Painting by Caravaggio

The Taking of Christ (Presa di Cristo nell'orto or Cattura di Cristo) is a painting, of the arrest of Jesus, by the Italian Baroque master Michelangelo Merisi da Caravaggio. Originally commissioned by the Roman nobleman Ciriaco Mattei in 1602, it is housed in the National Gallery of Ireland, Dublin.

==Description==
There are seven figures in the painting: from left to right they are John, Jesus, Judas, three soldiers (the one furthest to the right barely visible in the rear), and a man holding a lantern to the scene. They are standing, and only the upper three-quarters of their bodies are depicted. Judas has just kissed Jesus to identify him for the soldiers. The figures are arrayed before a very dark background, in which the setting is obscured. The main light source is not evident in the painting, but comes from the upper left.

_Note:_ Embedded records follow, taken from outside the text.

/-- What the commands of the host interfaces leave as it was, whenever they answer a next state: the queue; memory but the bytes
stored; every part of the device but those named; every bit of every register but those of the fields named. -/
def Obligations.HostCommandsFrame : Prop :=
  (∀ (s t : State) (adr : Fin 128) (reg : Nat), exec (.i2cSetPointer adr reg) s = .next t →
      s.Changes [.clk, .host, .intc, .pwr]
       ([Fld.pwrEventsDone, Fld.pwrEventsWake, Fld.pwrTxnBusy, Fld.pwrTxnPhase, Fld.pwrTxnResult, Fld.pwrWakesrcSrc] ++
        (List.range 2).flatMap (fun w => [Fld.pwrClkselPll w]) ++
        (List.range 3).flatMap (fun w => [Fld.whole (Reg.pwrState w), Fld.whole (Reg.pwrTarget w)]) ++
        violFields [7]) t) ∧
  (∀ (s t : State) (env : Env) (adr : Fin 128) (words : Nat), exec (.i2cRead env adr words) s = .next t →
    s.dev.clk.pend = false ∧ s.dev.pwr.staged = [] →
      s.Changes [.clk, .host, .intc, .memc, .pwr]
       ([Fld.intcStatusSpurious, Fld.memCelocLoc, Fld.memEcccntCe, Fld.memEcccntUe, Fld.memEventsCe, Fld.memEventsUe,
        Fld.memUelocLoc, Fld.pwrEventsDone, Fld.pwrEventsWake, Fld.pwrTxnBusy, Fld.pwrTxnPhase, Fld.pwrTxnResult,
        Fld.pwrWakesrcSrc, Fld.repEventsTileFail, Fld.repTilefailFailing, Fld.whole (Reg.memCeinfo), Fld.whole (Reg.memUeinfo)] ++
        (List.range 2).flatMap (fun w => [Fld.pwrClkselPll w]) ++
        (List.range 3).flatMap (fun w => [Fld.whole (Reg.pwrState w), Fld.whole (Reg.pwrTarget w)]) ++
        violFields [2, 4]) t) ∧
  (∀ (s t : State) (env : Env) (adr : List Byte) (words : Nat) (late : List Nat) (cut : Bool),
    exec (.spiRead env adr words late cut) s = .next t → s.dev.clk.pend = false ∧ s.dev.pwr.staged = [] →
      s.Changes [.host, .intc, .memc]
       ([Fld.hostifEventsSpiFrame, Fld.intcStatusSpurious, Fld.memCelocLoc, Fld.memEcccntCe, Fld.memEcccntUe, Fld.memEventsCe,
        Fld.memEventsUe, Fld.memUelocLoc, Fld.repEventsTileFail, Fld.repTilefailFailing, Fld.whole (Reg.memCeinfo),
        Fld.whole (Reg.memUeinfo)] ++
        violFields [2, 4, 8]) t) ∧
  (∀ (s t : State), exec (.i2cAbort) s = .next t →
      s.Changes [.intc]
       ([Fld.hostifEventsI2cAbort, Fld.hostifI2ccntAbort] ++
        violFields [7]) t) ∧
  (∀ (s t : State), exec (.i2cStuck) s = .next t →
      s.Changes [.intc]
       ([Fld.hostifEventsI2cStuck, Fld.hostifI2ccntStuck] ++
        violFields [7]) t) ∧
  (∀ (s t : State), exec (.spiStatus) s = .next t →
      s.Changes [.host]
       ([]) t) ∧
  (∀ (s t : State) (bytes : List Byte), exec (.qspiDone bytes) s = .next t →
      s.Changes [.intc]
       ([Fld.hostifEventsQspiDone, Fld.qspiCmdBusy] ++
        (List.range 64).flatMap (fun w => [Fld.whole (Reg.qspiData w)])) t) ∧
  (∀ (s t : State) (cmd : Nat), exec (.spiUnknownCommand cmd) s = .next t →
      s.Changes [.host, .intc]
       ([Fld.hostifEventsSpiFrame] ++
        violFields [8]) t) ∧
  (∀ (s t : State) (v : Word), exec (.qspiGo v) s = .next t → s.dev.hostReady = true ∧ s.dev.regUp (Reg.qspiCmd) = true →
      s.Changes []
       ([Fld.whole (Reg.qspiCmd)] ++
        violFields [0, 3]) t) ∧
  (∀ (s t : State) (env : Env) (adr : Fin 128) (reg : Nat) (bytes : List Byte), exec (.i2cWrite env adr reg bytes) s = .next t →
      t.pending = s.pending ∧ s.lockboxKept t) ∧
  (∀ (s t : State) (env : Env) (adr : List Byte) (bytes : List Byte) (cut : Bool),
    exec (.spiWrite env adr bytes cut) s = .next t →
      t.pending = s.pending ∧ s.lockboxKept t) ∧
  (∀ (s t : State), exec (.i2cStretchTimeout) s = .next t →
      t.pending = s.pending ∧ s.lockboxKept t) ∧
  (∀ (s t : State) (env : Env) (a : Nat) (v : Word), exec (.registerWrite env a v) s = .next t →
      t.pending = s.pending ∧ s.lockboxKept t) ∧
  (∀ (s t : State) (env : Env) (a : Nat) (v : Word), exec (.registerWrite env a v) s = .next t → s.dev.hostReady = true ∧
    a % 4 = 0 ∧ a < 0x600000 ∧ s.dev.bankOn (s.dev.region a) = true ∧ env.errs = [] →
      (∀ x, x < a ∨ a + 4 ≤ x → memGet t.mem x = memGet s.mem x) ∧ t.dev = s.dev ∧ t.pending = s.pending)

The lesser light source is the lantern held by the man at the right (believed to be a self-portrait of Caravaggio, presumably representing Saint Peter, who would first betray Jesus by denying him, and then go on to bring the light of Christ to the world). At the far left, a man (St John) is fleeing; his arms are raised, his mouth is open in a gasp, and his cloak is flying and being snatched back by a soldier.

== Analysis ==
The flight of the terrified John contrasts with the entrance of the artist. One scholar claims that Caravaggio is making the point that even a sinner more than 1,500 years after the resurrection has a better understanding of Christ than does his friend. (Note: Apesos gives a close reading of the iconography of this canvas as seen through the lens of contemporary preachers and other theological primary sources of Caravaggio's day.) Susan Gubar writes that Caravaggio's self-insertion emphasizes "humankind's complicity in and commonality with Judas and his deed."

Two of the more puzzling details of the painting are, one, the fact that the heads of Jesus and John seem to visually meld together in the upper left corner, and, two, the fact of the prominent presence, in the very centre of the canvas and in the foremost plane of the picture, of the arresting officer's highly polished, metal-clad arm. Regarding the detail of the polished metal pauldron of the soldier in the centre of the picture, Franco Mormando suggests that it was meant by the artist to serve as a mirror, a mirror of self-reflection and examination of conscience (such as in Caravaggio's Martha and Mary Magdalene in Detroit). As do many spiritual writers and preachers of the time, the artist may be "inviting his viewers to see themselves reflected in the behaviour of Judas" through their own daily acts of betrayal of Jesus, that is, through their sin.

==Sources==
The central group, composed of Jesus, Judas and the soldier with an outstretched hand, resembles a 1509 woodcut by Albrecht Dürer from his Small Passion series.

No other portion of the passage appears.